I am a 57 year old woman, divorced for 14 years, with a 30 year old son. Although my husband and I could have been very happy we were constantly harassed by his mother and I constantly told him, as he was growing up, to beware of an interfering mother in law, for this was the reason for our marital breakup.
Due to my experience I vowed when he married his wife (a law student) that I would not be that kind of mother in law and would be helpful and kind. First, when they married I evicted the tenant I had in the other apartment in our two flat, and gave it the young couple. (My son is finishing med school so there is not a lot of money there, yet.)
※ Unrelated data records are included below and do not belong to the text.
-- ==== Sys2Proof/Machine/Dispatch.lean ====
section
/-! DEFINITION. The meaning of every command: one arm for each constructor of Instr. -/

namespace Sys2Proof.Machine

def exec (i : Instr) (s : State) : Host.Outcome State Fault Refusal :=
  match i with
  | .powerOn straps => Sys2Proof.Machine.execPowerOn straps s
  | .resetAssert => Sys2Proof.Machine.execResetAssert s
  | .resetRelease straps => Sys2Proof.Machine.execResetRelease straps s
  | .configReadComplete image => Sys2Proof.Machine.execConfigReadComplete image s
  | .configFaultRepeat => Sys2Proof.Machine.execConfigFaultRepeat s
  | .rxMarkToSpace l => Sys2Proof.Machine.execRxMarkToSpace l s
  | .rxSpaceToMark l => Sys2Proof.Machine.execRxSpaceToMark l s
  | .receivedCode l => Sys2Proof.Machine.execReceivedCode l s
  | .breakRise l => Sys2Proof.Machine.execBreakRise l s
  | .lineOpenRise l => Sys2Proof.Machine.execLineOpenRise l s
  | .lineOpenFall l => Sys2Proof.Machine.execLineOpenFall l s
  | .ready l => Sys2Proof.Machine.execReady l s
  | .codeSent l => Sys2Proof.Machine.execCodeSent l s
  | .stallRise l => Sys2Proof.Machine.execStallRise l s
  | .stallExpiry l => Sys2Proof.Machine.execStallExpiry l s
  | .entryAged service serial => Sys2Proof.Machine.execEntryAged service serial s
  | .peerSilence20s slot => Sys2Proof.Machine.execPeerSilence20s slot s
  | .peerSilence120s slot => Sys2Proof.Machine.execPeerSilence120s slot s
  | .claimPendingExpiry slot => Sys2Proof.Machine.execClaimPendingExpiry slot s
  | .intakeSilenceExpiry slot => Sys2Proof.Machine.execIntakeSilenceExpiry slot s
  | .reportPeriodExpiry => Sys2Proof.Machine.execReportPeriodExpiry s
  | .busFree => Sys2Proof.Machine.execBusFree s
  | .frameCheck bytes => Sys2Proof.Machine.execFrameCheck bytes s
  | .ownFrameSpoilSlot dominant => Sys2Proof.Machine.execOwnFrameSpoilSlot dominant s
  | .busSilentExpiry => Sys2Proof.Machine.execBusSilentExpiry s
  | .heardCall f => Sys2Proof.Machine.execHeardCall f s
  | .heardClaim f => Sys2Proof.Machine.execHeardClaim f s
  | .heardOffer f => Sys2Proof.Machine.execHeardOffer f s
  | .heardTextStory f => Sys2Proof.Machine.execHeardTextStory f s
  | .heardCloseStory f => Sys2Proof.Machine.execHeardCloseStory f s
  | .heardWithdrawStory f => Sys2Proof.Machine.execHeardWithdrawStory f s
  | .heardTextCall f => Sys2Proof.Machine.execHeardTextCall f s
  | .heardCloseCall f => Sys2Proof.Machine.execHeardCloseCall f s
  | .heardWithdrawCall f => Sys2Proof.Machine.execHeardWithdrawCall f s
  | .heardNotice f => Sys2Proof.Machine.execHeardNotice f s
  | .lineOut o => Sys2Proof.Machine.execLineOut o s
  | .lineIn o => Sys2Proof.Machine.execLineIn o s
  | .lineRestart o => Sys2Proof.Machine.execLineRestart o s
  | .testStart o => Sys2Proof.Machine.execTestStart o s
  | .testStop o => Sys2Proof.Machine.execTestStop o s
  | .insertError o => Sys2Proof.Machine.execInsertError o s
  | .countTransfer o => Sys2Proof.Machine.execCountTransfer o s
  | .query o => Sys2Proof.Machine.execQuery o s
  | .queryAndClear o => Sys2Proof.Machine.execQueryAndClear o s
  | .release o => Sys2Proof.Machine.execRelease o s
  | .rehold o => Sys2Proof.Machine.execRehold o s
  | .rerun o => Sys2Proof.Machine.execRerun o s
  | .stationRestart o straps => Sys2Proof.Machine.execStationRestart o straps s
  | .startCheck l => Sys2Proof.Machine.execStartCheck l s
  | .dataSample l => Sys2Proof.Machine.execDataSample l s
  | .arbitrationLost => Sys2Proof.Machine.execArbitrationLost s
  | .startBitRead => Sys2Proof.Machine.execStartBitRead s
  | .spoilSlotReadDominant => Sys2Proof.Machine.execSpoilSlotReadDominant s
  | .powerFail => Sys2Proof.Machine.execPowerFail s

end Sys2Proof.Machine
end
Because we are the only two families in the building I showed him it was not necessary to lock our doors. Of course, this made it easier for me to come into their apartment, early in the morning, while they were still asleep, to do a little floor washing and straightening things up. (I don’t need a thank you but my daughter in law didn’t have to get so upset when I threw out the case work she had been working on all night, how was I to know it wasn’t waste? She should have put it into the drawer I showed her rather than leave it on the dining room table.) And I don’t go into their bedroom without knocking first.
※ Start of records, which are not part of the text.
-- ==== Sys2Proof/Safety.lean ====
section
/-! DEFINITION. What a sound state is: the laws of the WL58 that hold between commands, in the terms that
claims use. -/

namespace Sys2Proof.Machine

/-- Two entries of the register have different keys (R108). -/
def Entry.keysDiffer (a b : Entry) : Prop := ¬(a.service = b.service ∧ a.serial = b.serial)

/-- The law of the offer register (R108): at most 48 entries, at most one for each key. -/
def RegisterLaw (es : List Entry) : Prop :=
  es.length ≤ Config.registerSize ∧ es.Pairwise Entry.keysDiffer

/-- The law of the send list of station `n` (R182, R183): ascending arbitration values, at most one request
for each owner. -/
def SendListLaw (n : Nat) (rs : List Request) : Prop :=
  rs.Pairwise fun a b => a.value n ≤ b.value n ∧ a.owner ≠ b.owner

/-- The blocks that the record of a slot holds, stored and reserved (R74, R80). -/
def heldBlocks (r : Option Record) : List Nat :=
  match r with
  | some r => r.blocks ++ r.reservation
  | none => []

/-- Every block that records hold. -/
def Part.allHeld (s : Part) : List Nat := s.records.toList.flatMap heldBlocks

/-- The law of the copy store (R75): every block is free, or held by one record, once. -/
def Part.BlockLaw (s : Part) : Prop := (s.free ++ s.allHeld).Perm (List.range Config.blocks)

/-- The bounds of a line's counts (R199, R200, R204). -/
def Supervision.Bounded (x : Supervision) : Prop :=
  x.counter ≤ 65535 ∧ x.snapshot ≤ 65535 ∧
    ∀ k : Fin 8, ∀ r, x.faults.get k = some r → 1 ≤ r.count ∧ r.count ≤ 255

/-- The bounds of the part's counts: each line's, the spoil count (R185), the refusals (R216). -/
def Part.CountLaw (s : Part) : Prop :=
  (∀ l, (s.line l).sup.Bounded) ∧ s.port.spoilCount ≤ 8 ∧ s.notices.refusals ≤ 65535

/-- The law of a tracker (R96): no gap while the expected serial is unknown; else at most 16 gaps, each 1 to
50 serials behind the expected serial, in order of age, so that none stands twice. -/
def Tracker.Law (t : Tracker) : Prop :=
  match t.expected with
  | none => t.gaps = []
  | some e =>
    1 ≤ e ∧ e ≤ 9999 ∧ t.gaps.length ≤ Config.gapSize ∧
      (∀ g ∈ t.gaps, 1 ≤ g ∧ g ≤ 9999 ∧ 1 ≤ serialBehind g e ∧ serialBehind g e ≤ 50) ∧
      t.gaps.Pairwise fun a b => serialBehind b e < serialBehind a e

/-- The law of the gap lists (R96). -/
def Part.GapLaw (s : Part) : Prop := ∀ t ∈ s.trackers, t.Law

/-- The copy store's cells are in canonical form. -/
def Part.MemoryLaw (s : Part) : Prop := s.mem.wf = true

/-- The laws together. -/
def Part.Laws (s : Part) : Prop :=
  s.MemoryLaw ∧ s.BlockLaw ∧ RegisterLaw s.register ∧ SendListLaw s.number s.port.sendList ∧ s.CountLaw ∧
    s.GapLaw

/-! ### Kinds of command -/

/-- The commands of the supply, the reset input and the loader (11.1), STATION_RESTART among them. -/
def ofLoader : Instr → Bool
  | .powerOn _ | .resetAssert | .resetRelease _ | .configReadComplete _ | .configFaultRepeat
  | .stationRestart _ _ | .powerFail => true
  | .rxMarkToSpace _ | .rxSpaceToMark _ | .receivedCode _ | .breakRise _ | .lineOpenRise _
  | .lineOpenFall _ | .ready _ | .codeSent _ | .stallRise _ | .stallExpiry _ | .entryAged _ _
  | .peerSilence20s _ | .peerSilence120s _ | .claimPendingExpiry _ | .intakeSilenceExpiry _
  | .reportPeriodExpiry | .busFree | .frameCheck _ | .ownFrameSpoilSlot _ | .busSilentExpiry
  | .heardCall _ | .heardClaim _ | .heardOffer _ | .heardTextStory _ | .heardCloseStory _
  | .heardWithdrawStory _ | .heardTextCall _ | .heardCloseCall _ | .heardWithdrawCall _
  | .heardNotice _ | .lineOut _ | .lineIn _ | .lineRestart _ | .testStart _ | .testStop _
  | .insertError _ | .countTransfer _ | .query _ | .queryAndClear _ | .release _ | .rehold _
  | .rerun _ | .startCheck _ | .dataSample _ | .arbitrationLost | .startBitRead
  | .spoilSlotReadDominant => false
I also help her out by tasting the food she has cooking and adding a bit of salt or pepper (but only when she is not looking) and I also help her out by telling her why her cooking isn't as good as mine and encouraging her to follow my recipes. About three months ago my son had locks put on their front and back doors and forgot to give me a key so I had to get a locksmith come over and make me one. It made it a bit difficult for me to do my mitzva work as I am getting older and sometimes forget where I put it.
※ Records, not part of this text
/-- OWN_FRAME_SPOIL_SLOT read recessive, for a frame of an inbound story (R179): its request leaves the list and the
spoil count is 0; an OFFER sent leaves the record as it is, a TEXT moves the bus cursor on by the characters it
carried (R65), and after either the record asks for what is next: a TEXT for 64 or more unsent characters, for the
remainder of a closed story, and for a LINE END unsent in a FLASH or BULLETIN story (R64); the CLOSE of a closed
story that is quiet or has none unsent (R66); nothing for an open story otherwise; a rerun's TEXT or CLOSE (R127). A
CLOSE makes the record RECENT at the newest end of the recent list, its referenced flag clear from CARRYING (R66,
R87, R88) and its RERUN flag clear from RERUNNING (R128). A WITHDRAW sent frees the WITHDRAWING record with its
blocks (R71, R81), and the station hears it: the LIVE entry of the handle becomes WITHDRAWN (R111, R186). -/
def Obligations.StoryFrameSent : Prop :=
  (∀ (i : Slot) (r : Record) (x : InRecord) (f : OwnFrame) (s : State), s.loader ≠ .off →
    s.port.drives = true → s.port.own = some f → f.removed = false → f.owner = .record i →
    f.frame.body.station.toNat = s.number →
    s.record i = some r → r.body = .inbound x → x.state = .carrying ∨ x.state = .rerunning →
    aboutCall f.frame.body = false →
    let due := fun cursor : Nat =>
      64 ≤ r.count - cursor ∨ (1 ≤ r.count - cursor ∧ (r.line = none ∨
        (r.priority ≤ 1 ∧ ∃ n, cursor ≤ n ∧ n < r.count ∧ s.mem.read (entryAddr r.blocks n) = 10)))
    let asks := fun (t : Part) (k : FrameKind) => (t.requestOf (.record i)).map Request.kind = some k
    let asksNext := fun (t : Part) (cursor : Nat) =>
      (x.state = .carrying → x.quiet = false → due cursor → asks t .text) ∧
      (x.state = .carrying → r.line = none → x.quiet = true ∨ cursor = r.count → asks t .close) ∧
      (x.state = .carrying → r.line ≠ none → x.quiet = true ∨ ¬due cursor → t.hasRequest (.record i) = false) ∧
      (x.state = .rerunning → asks t (if cursor < r.count then .text else .close))
    ∃ t : Part, exec (.ownFrameSpoilSlot false) s = .next { s with toPart := t.serveBus } ∧
      t.port.state = .wait ∧ t.port.own = none ∧ t.port.spoilCount = 0 ∧ t.port.sticky ≠ some f.owner ∧
      (f.frame.kind = .offer → t.record i = some r ∧ asksNext t x.cursor) ∧
      (f.frame.kind = .text →
        let cursor := x.cursor + (f.frame.body.payload.length - 6)
        t.record i = some { r with body := .inbound { x with cursor := cursor } } ∧ asksNext t cursor) ∧
      (f.frame.kind = .close →
        t.record i = some { r with body := .inbound { x with
          state := .recent
          referenced := if x.state = .carrying then some false else x.referenced
          rerun := if x.state = .carrying then x.rerun else false } } ∧
        t.recent.getLast? = some i ∧ t.hasRequest (.record i) = false) ∧
      t.mem = s.mem ∧ t.groups = s.groups ∧ t.rx = s.rx) ∧
  ∀ (i : Slot) (r : Record) (x : InRecord) (f : OwnFrame) (s : State), s.loader ≠ .off →
    s.port.drives = true → s.port.own = some f → f.removed = false → f.owner = .record i →
    f.frame.body.station.toNat = s.number → f.frame.kind = .withdraw → aboutCall f.frame.body = false →
    s.record i = some r → r.body = .inbound x → x.state = .withdrawing →
    ∃ t : Part, exec (.ownFrameSpoilSlot false) s = .next { s with toPart := t.serveBus } ∧
      t.port.state = .wait ∧ t.port.own = none ∧ t.port.spoilCount = 0 ∧
      t.record i = none ∧ t.hasRequest (.record i) = false ∧ t.free = s.free ++ (r.blocks ++ r.reservation) ∧
      (∀ j, j ≠ i → (∀ h, readWithdraw f.frame.body = some (.story h) → s.standsBehind j h = false) →
        t.record j = s.record j) ∧
      (∀ h, s.loader = .running → fromStation f.frame.body = true →
        readWithdraw f.frame.body = some (.story h) →
        t.register = s.register.map fun e =>
          if e.state = .live ∧ e.owner = h then
            { e with state := .withdrawn, heard := s.now, order := s.hearings + 1 }
          else e) ∧
      t.mem = s.mem ∧ t.lines = s.lines ∧ t.trackers = s.trackers ∧ t.groups = s.groups ∧ t.rx = s.rx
Last night my son told me they were moving across town but won’t tell me where. He is such a good boy. He is worried that since I don’t drive it will be hard for me to travel on two buses there and two back to see them. He promises to call every day and they will visit me once a week.
Bubby, this breaks my heart. What will they do without me? My daughter in law is pregnant and will show her what to do with the newborn? and how to raise him/her? I fear for their future without my guidance and loving support.
Broken Hearted Mother
Blessings on your son’s and his wife’s heads. They are foregoing all the help that you are giving them, worried about you dragging your vacuum cleaner over to the bus stop and lifting it onto the bus for your trip across town.
You are truly blessed. You have raised a wonderful son who has really internalized how to have a good marriage by watching out for mothers in law. You can pat yourself on the back and perhaps find out about teaching a home economics course. Somewhere there are young couples who would rather take their advice from you, rather than their own mothers.